In a trade, Hronek could bring back some useful pieces.
Is it too early to call Zadina a bust?
Probably, in that Zadina is only 22 and has shown a willingness to work and improve his overall game.
But the results haven’t been there.
The 2018 No. 6 overall pick only scored 10 goals and had 24 points total, with a minus-24 rating, in 74 games. The Wings expected much more this season.
Zadina’s confidence wavers with his offensive production, and the way things went this season, he didn’t play with much confidence. The indecision on whether to shoot or pass, not getting into the “tough” areas around the crease to score, and lack of consistent accuracy with his shot are issues that have plagued Zadina in the NHL.
Zadina is a restricted free agent, so any potential trade would likely hinge on some cost certainty in that regard.
There’s also the belief that Zadina could still thrive under a new coaching staff, as former coach Jeff Blashill had done all he could with Zadina.
Bertuzzi is coming off a career-best season with 30 goals, 32 assists and 62 points, is 27, and is entering the final year of a two-year contract with a cap hit of $4.75 million per season.

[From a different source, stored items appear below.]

/-- An acquisition starts a header in which no bit has come (R148). -/
theorem execSyAcq_gives {s : State} (h : InStep s) (hstate : s.state = .idle) : (execSyAcq s).Gives InStep := by
  obtain ⟨hink, hphidx, -⟩ := h.safe.indices
  have hnotData : s.state ≠ .data := by simp [hstate]
  rw [execSyAcq, execSyInterp, Res.andThen_next, execSySplit, Res.andThen_next, Res.gives_next]
  refine ⟨?_, h.phase⟩
  exact
    { memories := h.safe.memories
      indices := ⟨hink, hphidx, offSel_lt _ _, clkInit_lt _ _, nofun⟩
      bitCount := by simp [BitCountOk]
      block := nofun
      geometry := h.safe.geometry
      accumulators := ⟨fun _ => h.safe.accumulators.1 hnotData, nofun⟩
      phases := h.safe.phases
      trackers := fun _ _ => le_refl _
      window := fun _ => rfl
      confidences := fun hexact => ⟨nofun, (h.safe.confidences hexact).2⟩ }

/-- SY.PEAK compares the real numbers (R147). -/
theorem peakTest_iff {n : Numerics} (hexact : n.arith = .exact) (perr err : Scalar) :
    peakTest n perr err = true ↔ perr.toReal < 4 ∧ perr.toReal < err.toReal := by
  simp [peakTest, Numerics.lt_iff hexact, Numerics.gt_iff hexact]

/-- Without a peak the new fit error, if it is below the threshold, is not above the last one (R152). -/
theorem execSyShift_gives {s : State} (h : InStep s) (hpeak : peakTest s.cfg.num s.perr s.err = false) :
    (execSyShift s).Gives InStep := by
  refine Res.gives_next.2 ⟨?_, h.phase⟩
  exact
    { h.safe with
      phases := ⟨h.phase, h.safe.phases.2⟩
      trackers := fun hexact hbelow => by
        have hnot := (peakTest_iff hexact s.perr s.err).not.1 (by simp [hpeak])
        by_contra habove
        have hrises := not_le.1 habove
        exact hnot ⟨hrises.trans hbelow, hrises⟩ }

theorem execSync_gives {s : State} (h : InStep s) (hstate : s.state = .idle) : (execSync s).Gives InStep := by
  obtain ⟨u, heq, hu, hphase, hpeak⟩ := execSync_eq s
  have hsafe : InStep u := h.of_unseen (by rw [hu]) hphase
  have hidle : u.state = .idle := by rw [hu]; exact hstate
  rw [heq]
  split
  · exact execSyAcq_gives hsafe hidle
  · next hno => exact execSyShift_gives hsafe (by rw [← hpeak]; simpa using hno)

/-! ### One sample (40_sample_filter.md R120 to R125) -/

theorem execFdisp_gives {s : State} (h : InStep s) : (execFdisp s).Gives InStep := by
  unfold execFdisp
  split
  · next hstate => exact execSync_gives h hstate
  · exact execSclk_gives h
  · exact execSclk_gives h

theorem execSpush_gives {s : State} (h : InStep s) : (execSpush s).Gives InStep := by
  obtain ⟨hwf, hwfPh, hwfBlkd, hwfBlkp, hinbuf, hph, hblkd, hblkp⟩ := h.safe.memories
  obtain ⟨-, hphidx, hoff, hclk, hidle⟩ := h.safe.indices
  refine Res.gives_next.2 ⟨?_, h.phase⟩
  exact
    { h.safe with
      memories := ⟨Memory.wf_write hwf, hwfPh, hwfBlkd, hwfBlkp,
        Memory.forall_mem_write hinbuf (ringIndex_lt s.cfg.ntap_pos _), hph, hblkd, hblkp⟩
      indices := ⟨Nat.mod_lt _ s.cfg.ntap_pos, hphidx, hoff, hclk, hidle⟩ }

theorem execMfilt_gives {s : State} (h : InStep s) : (execMfilt s).Gives InStep := by
  intro t ht
  obtain ⟨-, rfl⟩ := execMfilt_eq_next.1 ht
  exact h.of_unseen rfl rfl

theorem execPhase_gives {s : State} (h : InStep s) : (execPhase s).Gives InStep := by
  obtain ⟨hwf, hwfPh, hwfBlkd, hwfBlkp, hinbuf, hph, hblkd, hblkp⟩ := h.safe.memories
  obtain ⟨hink, -, hoff, hclk, hidle⟩ := h.safe.indices
  have harg := phaseOk_arg s.cfg.num s.wires.filtered
  refine Res.gives_next.2 ⟨?_, harg⟩
  exact
    { h.safe with
      memories := ⟨hwf, Memory.wf_write hwfPh, hwfBlkd, hwfBlkp, hinbuf,
        Memory.forall_mem_write hph (ringIndex_lt s.cfg.phlen_pos _), hblkd, hblkp⟩
      indices := ⟨hink, Nat.mod_lt _ s.cfg.phlen_pos, hoff, hclk, hidle⟩
      phases := ⟨h.safe.phases.1, Memory.forall_mem_write h.safe.phases.2 harg⟩ }

theorem execDtick_gives {s : State} (h : InStep s) : (execDtick s).Gives InStep :=
  Res.gives_next.2 (h.of_unseen rfl rfl)

theorem execStep_gives {s : State} (h : InStep s) : (execStep s).Gives InStep := by
  refine ((execSpush_gives h).andThen fun t => execDtick_gives).andThen fun t ht => ?_
  split
  · exact Res.gives_next.2 ht
  · exact ((execMfilt_gives ht).andThen fun u => execPhase_gives).andThen fun u => execFdisp_gives

/-! ### RESET (70_reset_and_hazards.md R260) -/

/-- RESET gives the invariant whatever the state was. -/
theorem execReset_gives (s : State) : (execReset s).Gives SafeState := by
  refine Res.gives_next.2 ?_
  exact
    { memories := ⟨rfl, rfl, rfl, rfl, nofun, nofun, nofun, nofun⟩
      indices := ⟨s.cfg.ntap_pos, s.cfg.phlen_pos, s.cfg.noff_pos, by simp, fun _ => rfl⟩
      bitCount := Nat.zero_le _
      block := nofun
      geometry := .inl ⟨rfl, rfl⟩
      accumulators := ⟨fun _ => ⟨rfl, rfl⟩, nofun⟩
      phases := ⟨phaseOk_zero _, nofun⟩
      trackers := fun _ _ => le_refl _
      window := nofun
      confidences := fun _ => ⟨nofun, nofun⟩ }

/-! ### One step -/

theorem step_of_reject {s : State} {line : Stimulus} {rest : List Stimulus} {e : Refusal} (hq : s.inq = line :: rest)
    (h : fetchLine line (takeLine rest s) = .reject e) : step s = .refused e := by
  simp only [step, hq, h]

/-- Clearing the wires after a transaction. -/
theorem Res.Gives.clear {r : Res} (h : r.Gives SafeState) :
    (r.andThen fun t => .next { t with wires := Wires.none }).Gives SafeState :=
  h.andThen fun _ ht => Res.gives_next.2 (ht.of_unseen rfl)

theorem Res.Gives.safe {r : Res} (h : r.Gives InStep) : r.Gives SafeState := fun t ht => (h t ht).safe

/-- Settles O57: by the kind of the next line (`stepRunsTheInstructionOfTheNextLine`). A SAMPLE, a RESET and a PUTBIT run STEP, RESET
and PUTBIT, each of which keeps the invariant; a line of the FEC decoder and an empty queue write nothing that it sees. -/
theorem stepKeepsTheInvariant : Obligations.StepKeepsTheInvariant := by
  unfold Obligations.StepKeepsTheInvariant
  intro s t h hline
  suffices hrun : Res.Gives (step s) SafeState from hrun t
  cases hq : s.inq with
  | nil =>
    rw [step_of_no_line hq]
    exact Res.gives_next.2 (h.of_unseen rfl)
  | cons line rest =>
    obtain ⟨-, -, hsample, hreset, hputbit, hfec, -⟩ := stepRunsTheInstructionOfTheNextLine s rest
    have hhardware := hline line rest hq
    match line, hhardware with
    | .reset, _ =>
      rw [hreset hq]
      exact (execReset_gives _).clear
    | .sample (.finite re) (.finite im) now, _ =>
      rw [hsample re im now hq]
      exact (execStep_gives (.start h rfl rfl)).safe.clear
    | .sample .nonFinite _ _, _ | .sample (.finite _) .nonFinite _, _ | .fec .nonFinite _, _ =>
      rw [step_of_reject hq rfl]
      exact Res.gives_refused
    | .fec (.finite vp) bits, _ =>
      rw [hfec vp bits hq]
      exact Res.gives_next.2 (h.of_unseen rfl)
    | .putbit v, hv =>
      have hbit : SoftBit v := hv
      rw [hputbit v hq]
      exact (execPutbit_gives (.start h rfl rfl) hbit).safe.clear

All those factors make Bertuzzi a terrific fit for the Wings moving forward.
But, in a strange way, they also make Bertuzzi an interesting trade target.
Bertuzzi will be an unrestricted free agent in the summer of 2023 and his salary ask might be more than Yzerman is willing to pay. The fact Bertuzzi didn’t get vaccinated for COVID and was unable to play in Canada throughout the season created havoc, and weakened the Wings’ lineups.

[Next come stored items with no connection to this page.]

-- ==== Sys2Proof/Machine/Memory.lean ====
section
/-! DEFINITION. The operations over the seven memories: bytes, words and bit positions. Every write
keeps the canonical form of the two lists (`Memory.wf`). -/

namespace Sys2Proof.Machine

/-- The offset of a memory's window in the block's 512 KiB window (10_state.md R70). -/
def windowBase : MemName → Nat
  | .dist => 0x01000
  | .ctab => 0x02000
  | .symin => 0x08000
  | .symout => 0x10000
  | .bitin => 0x18000
  | .bitout => 0x1A000
  | .rpt => 0x40000

/-- The size in bytes of a memory's window (the address map, 20_memory.md R101). -/
def windowBytes : MemName → Nat
  | .dist => 0x01000
  | .ctab => 0x04000
  | .symin => 0x08000
  | .symout => 0x08000
  | .bitin => 0x00800
  | .bitout => 0x00800
  | .rpt => 0x40000

/-- The offset `a` lies in the window of memory `m` (20_memory.md R101). -/
def inWindow (m : MemName) (a : Nat) : Bool :=
  windowBase m ≤ a && a < windowBase m + windowBytes m

/-- What an offset that no cell lists reads as: 0 in CTAB, where VALID = 0 makes all words read 0
(10_state.md R78), and no value elsewhere, since a reset initialises no other memory (R93).
Safe, log entry 7. -/
def unlisted (a : Nat) : Option Byte := if inWindow .ctab a then some 0 else none

/-- One byte as memory holds it: its value and the mask of its bits that nothing has stored; the value
has 0 at those bits. -/
structure MemByte where
  value : Byte
  undef : Byte
  deriving DecidableEq, Repr

/-- The byte listed for offset `a`. -/
def lookup (a : Nat) : List Host.Cell → Option Byte
  | [] => none
  | (x, b) :: l => if x = a then some b else lookup a l

/-- The list with the byte at `a` set to `b`, in the order of the offsets. -/
def putCell (a : Nat) (b : Byte) : List Host.Cell → List Host.Cell
  | [] => [(a, b)]
  | (x, c) :: l =>
    if x < a then (x, c) :: putCell a b l
    else if x = a then (a, b) :: l
    else (a, b) :: (x, c) :: l

/-- The list with the byte at `a` set to `b`, where an unlisted offset `a` reads as `d`. -/
def updateCell (d : Option Byte) (a : Nat) (b : Byte) (l : List Host.Cell) : List Host.Cell :=
  if d = some b then l.filter (fun c => c.1 ≠ a) else putCell a b l

/-- The offsets rise strictly and no entry equals what an unlisted offset reads as. -/
abbrev Canonical (d : Nat → Option Byte) (l : List Host.Cell) : Prop :=
  (l.Pairwise fun x y => x.1 < y.1) ∧ ∀ c ∈ l, d c.1 ≠ some c.2

/-- The canonical form of memory, so that equal memories are equal data: both lists are canonical, and
a hole is in a listed byte, leaves some bit of it stored, and has value 0. -/
abbrev Memory.wf (m : Memory) : Prop :=
  Canonical unlisted m.cells ∧ Canonical (fun _ => some 0) m.holes ∧
    ∀ h ∈ m.holes, h.2 ≠ 0xFF ∧ ∃ c ∈ m.cells, c.1 = h.1 ∧ c.2 &&& h.2 = 0

/-- Reading one byte: its value and which of its bits nothing has stored. -/
def readByte (m : Memory) (a : Nat) : MemByte :=
  match lookup a m.cells with
  | some b => { value := b, undef := (lookup a m.holes).getD 0 }
  | none =>
    match unlisted a with
    | some b => { value := b, undef := 0 }
    | none => { value := 0, undef := 0xFF }

/-- Storing the bits of `v` that the mask `bits` selects in the byte at `a`. -/
def storeByte (m : Memory) (a : Nat) (v bits : Byte) : Memory :=
  let old := readByte m a
  { cells := updateCell (unlisted a) a ((old.value &&& ~~~bits) ||| (v &&& bits)) m.cells
    holes := updateCell (some 0) a (old.undef &&& ~~~bits) m.holes }

/-- The word at offset `a`, byte lane [7:0] at the lowest offset (20_memory.md R104), and the mask of
its bits that nothing has stored. -/
structure MemWord where
  value : Word
  undef : Word
  deriving DecidableEq, Repr

/-- Reading the aligned word at offset `a` (20_memory.md R104). -/
def readWord (m : Memory) (a : Nat) : MemWord :=
  let b0 := readByte m a
  let b1 := readByte m (a + 1)
  let b2 := readByte m (a + 2)
  let b3 := readByte m (a + 3)
  { value := b3.value ++ b2.value ++ b1.value ++ b0.value
    undef := b3.undef ++ b2.undef ++ b1.undef ++ b0.undef }

/-- Storing the aligned word `w` at offset `a` (20_memory.md R104). -/
def storeWord (m : Memory) (a : Nat) (w : Word) : Memory :=
  storeByte (storeByte (storeByte (storeByte m
    a (w.extractLsb' 0 8) 0xFF)
    (a + 1) (w.extractLsb' 8 8) 0xFF)
    (a + 2) (w.extractLsb' 16 8) 0xFF)
    (a + 3) (w.extractLsb' 24 8) 0xFF

/-- Storing consecutive words from offset `a` on. -/
def storeWords (m : Memory) (a : Nat) : List Word → Memory
  | [] => m
  | w :: ws => storeWords (storeWord m a w) (a + 4) ws

/-- The offset of the byte that holds bit `k` of a bit buffer at `base`: the stream is packed most
significant bit first in each word (10_state.md R83), the word's lane [31:24] at its highest offset
(20_memory.md R104). -/
def bitByte (base k : Nat) : Nat := base + 4 * (k / 32) + (3 - k % 32 / 8)

/-- The place of bit `k` of a bit buffer in its byte (10_state.md R83). -/
def bitPlace (k : Nat) : Nat := 7 - k % 8

/-- The mask of bit `k` of a bit buffer in its byte. -/
def bitMask (k : Nat) : Byte := BitVec.twoPow 8 (bitPlace k)

/-- Reading bit `k` of the bit buffer at `base`; no value if nothing has stored it. -/
def readBit (m : Memory) (base k : Nat) : Option Bool :=
  let b := readByte m (bitByte base k)
  if b.undef.getLsbD (bitPlace k) then none else some (b.value.getLsbD (bitPlace k))

/-- Storing bit `k` of the bit buffer at `base`. -/
def storeBit (m : Memory) (base k : Nat) (b : Bool) : Memory :=
  storeByte m (bitByte base k) (if b then 0xFF else 0) (bitMask k)

/-- Reading the `n` bits from position `k` on; where one is unwritten, its position instead. -/
def readBits (m : Memory) (base : Nat) : Nat → Nat → Except Nat Bits
  | 0, _ => .ok []
  | n + 1, k =>
    match readBit m base k with
    | none => .error k
    | some b =>
      match readBits m base n (k + 1) with
      | .error e => .error e
      | .ok x => .ok (b :: x)

/-- Storing the bits `x` from position `k` on. -/
def storeBits (m : Memory) (base : Nat) : Nat → Bits → Memory
  | _, [] => m
  | k, b :: x => storeBits (storeBit m base k b) base (k + 1) x

/-- Every byte of the window of `n` as nothing stored: the contents a failed command leaves
unspecified (60_exceptions.md R403 item 6), or a cleared code table (41_prefix_coder.md R202). -/
def forget (n : MemName) (m : Memory) : Memory :=
  { cells := m.cells.filter fun c => !inWindow n c.1
    holes := m.holes.filter fun c => !inWindow n c.1 }

end Sys2Proof.Machine
end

Plus, Bertuzzi would bring in return the best trade packages from teams, given his worth to current playoff-contending teams. The Wings would have to listen to any proposals.
This one feels more like a trade-deadline move, if the Wings are out of playoff contention. But Suter’s long-term future with the Wings could be in doubt.

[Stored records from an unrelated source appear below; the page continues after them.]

/-- SGGEN completes exactly when the selector outputs `N` ones (43_lfsr.md R308 to R310): after the step of
the `N`-th one, with A's bits at the selector's ones in BITOUT, both units that many steps on and the
number of steps in RES0; otherwise the block stays as it is (that the hang is a next state, unchanged, is
the model's choice, log entry 13). -/
def Obligations.SggenCompletesWithEnoughOnes : Prop :=
  ∀ s : State, s.cfg.Legal → configured s.lfsrA = true → configured s.lfsrS = true →
    s.arg0.toNat ≤ s.cfg.bitbufBits →
    let ph := s.cfg.tapPhase
    let ones := onesBefore ph s.lfsrS
    (∀ k, ones k = s.arg0.toNat → (∀ j < k, ones j < s.arg0.toNat) →
      ∃ t, exec .sggen s = .next t ∧ WritesBitout s t (decimated ph s.lfsrA s.lfsrS k) ∧
        t = { s with
          seqState := .idle
          done := true
          errcode := 0
          res0 := wordOf (min k (2 ^ 32 - 1))
          lfsrA := { s.lfsrA with state := wordOf (lfsrAfter ph s.lfsrA k) }
          lfsrS := { s.lfsrS with state := wordOf (lfsrAfter ph s.lfsrS k) }
          bitoutLen := t.bitoutLen
          mem := t.mem }) ∧
    ((∀ k, ones k < s.arg0.toNat) → exec .sggen s = .next s)

/-- The selector's sequence holds infinitely many ones exactly when one lies in its second run of `2^m`
bits, and otherwise all of them lie in its first (43_lfsr.md R309). -/
def Obligations.SelectorOnesAreDecidedInTwoRuns : Prop :=
  ∀ (ph : TapPhase) (l : Lfsr), configured l = true →
    let later := ∃ k, 2 ^ l.len.toNat ≤ k ∧ k < 2 ^ (l.len.toNat + 1) ∧ lfsrBit ph l k = true
    (later ↔ ∀ n, ∃ k, n ≤ onesBefore ph l k) ∧
      (¬ later → ∀ k, lfsrBit ph l k = true → k < 2 ^ l.len.toNat)

/-- An SGGEN that never ends is ended only by a reset (43_lfsr.md R309, 70_reset_and_hazards.md R502):
after any other move it is still in flight with the same units and the same count. That SEQ's move then
leaves the state as it is, is the model's choice (log entry 13). -/
def Obligations.HangEndsOnlyByReset : Prop :=
  ∀ (s t : State) (m : Move), s.seqState = .busy → decodeWord s.cmd = .ok .sggen →
    configured s.lfsrA = true → configured s.lfsrS = true → s.arg0.toNat ≤ s.cfg.bitbufBits →
    (∀ k, onesBefore s.cfg.tapPhase s.lfsrS k < s.arg0.toNat) → does m s = .next t →
    m = .powerOn ∨ (∃ v, m = .host (.write (s.cfg.blockBase + 0x004) 4 v) ∧ v.getLsbD 1 = true) ∨
      (t.seqState = .busy ∧ t.cmd = s.cmd ∧ t.lfsrA = s.lfsrA ∧ t.lfsrS = s.lfsrS ∧
        t.arg0 = s.arg0 ∧ t.cfg = s.cfg ∧ t.done = (s.done && t.done))

/-! ### The statistical tester -/

/-- CHISQ counts the zeros and ones of its sequence and gives the exact statistic and the exact decision
(44_statistics.md R341 to R344). -/
def Obligations.ChisqGivesTheExactStatistic : Prop :=
  ∀ (s : State) (b : BitSource),
    let m : MemName := match b with | .bitin => .bitin | .bitout => .bitout
    let n := match b with | .bitin => s.bitinLen.toNat | .bitout => s.bitoutLen.toNat
    0 < n → n ≤ s.cfg.bitbufBits → BitsWritten s m n →
    let n1 := (List.range n).countP (bitAt s m)
    let n0 := n - n1
    let d := ((n0 : Int) - (n1 : Int)).natAbs
    d ^ 2 * 2 ^ 16 / n < 2 ^ 31 ∧
    exec (.chisq b) s = .next { s with
      seqState := .idle
      done := true
      errcode := 0
      res0 := wordOf n0
      res1 := wordOf n1
      res2 := wordOf (d ^ 2 * 2 ^ 16 / n)
      res3 := if d ^ 2 * 2 ^ 16 < s.cfg.chiCrit * n then 1 else 0 }

/-- PERIOD gives the smallest period up to half the length, and the length where there is none
(44_statistics.md R346, R347). -/
def Obligations.PeriodGivesTheSmallestPeriod : Prop :=
  ∀ (s : State) (b : BitSource),
    let m : MemName := match b with | .bitin => .bitin | .bitout => .bitout
    let n := match b with | .bitin => s.bitinLen.toNat | .bitout => s.bitoutLen.toNat
    n ≤ s.cfg.bitbufBits → BitsWritten s m n →
    let periodic := fun p => ∀ i, i + p < n → bitAt s m i = bitAt s m (i + p)
    ∃ p, exec (.period b) s = .next { s with
        seqState := .idle
        done := true
        errcode := 0
        res0 := wordOf p } ∧
      (1 ≤ p ∧ p ≤ n / 2 ∧ periodic p ∧ (∀ q, 1 ≤ q → q < p → ¬ periodic q) ∨
        p = n ∧ ∀ q, 1 ≤ q → q ≤ n / 2 → ¬ periodic q)

/-! ### All commands and all steps -/

/-- A command writes no register outside its Writes list (10_state.md R40 to R42, R46, R47, R54, R55, R58 to
R61; 30_encoding.md R146; 43_lfsr.md R312). That a failed ADDPAR keeps RES2 and RES3, on which the spec's
texts disagree, is the model's choice (log entry 14). -/
def Obligations.CommandsWriteOnlyTheirRegisters : Prop :=
  ∀ (i : Instr) (s t : State), exec i s = .next t →
    let n := resColumn (opcodeOf i).toNat
    t.cmd = s.cmd ∧ t.ie = s.ie ∧ t.wbusy = s.wbusy ∧ t.arg0 = s.arg0 ∧ t.arg1 = s.arg1 ∧
    t.distCount = s.distCount ∧ t.syminLen = s.syminLen ∧ t.cfg = s.cfg ∧ t.schedule = s.schedule ∧
    t.hostData = s.hostData ∧ t.freeCount = s.freeCount ∧
    t.lfsrA.len = s.lfsrA.len ∧ t.lfsrA.taps = s.lfsrA.taps ∧
    t.lfsrS.len = s.lfsrS.len ∧ t.lfsrS.taps = s.lfsrS.taps ∧
    (n ≤ 0 → t.res0 = s.res0) ∧ (n ≤ 1 → t.res1 = s.res1) ∧ (n ≤ 2 → t.res2 = s.res2) ∧
    (n ≤ 3 → t.res3 = s.res3) ∧
    (i ≠ .bcopy → t.bitinLen = s.bitinLen) ∧ (i ≠ .build → t.codeCount = s.codeCount) ∧
    (i ∉ [.encode, .hencs, .lgen .a, .lgen .s, .sggen] → t.bitoutLen = s.bitoutLen) ∧
    (i ∉ [.decode, .hdec] → t.symoutLen = s.symoutLen ∧ t.rptLen = s.rptLen) ∧
    (i ∉ [.lstep .a, .lgen .a, .sggen] → t.lfsrA = s.lfsrA) ∧
    (i ∉ [.lstep .s, .lgen .s, .sggen] → t.lfsrS = s.lfsrS) ∧
    (i ≠ .decode → t.desync = s.desync ∧ t.desyncCnt = s.desyncCnt ∧ t.perrCnt = s.perrCnt) ∧
    (i ∉ [.decode, .stripchk] → t.perr = s.perr) ∧
    (i ≠ .hdec → t.hcorrCnt = s.hcorrCnt) ∧ (i ∉ [.hdec, .hdecb] → t.hcorr = s.hcorr)

/-- A command changes no byte outside the memories it writes (20_memory.md R118, 41_prefix_coder.md R233):
DIST and SYMIN never, CTAB at a BUILD only. -/
def Obligations.CommandsWriteOnlyTheirMemories : Prop :=
  ∀ (i : Instr) (s t : State), s.cfg.Legal → s.bitoutLen.toNat ≤ s.cfg.bitbufBits →
    exec i s = .next t → ∀ a, readByte t.mem a ≠ readByte s.mem a →
      (i = .build ∧ inWindow .ctab a) ∨
      (i ∈ [.encode, .hencs, .lgen .a, .lgen .s, .sggen] ∧ inWindow .bitout a) ∨
      (i ∈ [.decode, .hdec] ∧ (inWindow .symout a ∨ inWindow .rpt a)) ∨
      (i = .bcopy ∧ inWindow .bitin a)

Suter was signed to a two-year contract worth $6.5 million ($3.25 million cap hit) but didn’t prove to be the ideal answer as a second-line center. Suter had 15 goals and 36 points while playing all 82 games, but endured a pair of long scoring droughts and his lack of size (5-foot-11, 176-pounds) was an issue against bigger, stronger opponents.
The versatility Suter brought was a positive, and a coach can play him in a scoring or checking role. Suter, also, could be more suited for a third-line role, where he could be slotted with the Wings if Yzerman can acquire a proven center.
Again, this is another player who could be more useful to a contender at the trade deadline, adding size and grit in a checking role.
Erne, 27, earned a two-year contract worth $4.2 million ($2.1 million salary-cap hit) after scoring a career-high 11 goals in 2020-21 and flashing potential as a helpful power forward.
The expectation was Erne could score at least 11 again, and hopefully more, while his game continued to grow.
But Erne only scored six goals this season, and wasn’t as big a consistent factor. It was a disappointing season.
There will be changes among the forwards, and Erne’s spot on the roster may not be entirely secure going forward. But, at least to begin next season, Erne is likely to get the chance to rebound, possibly increasing his worth to other teams.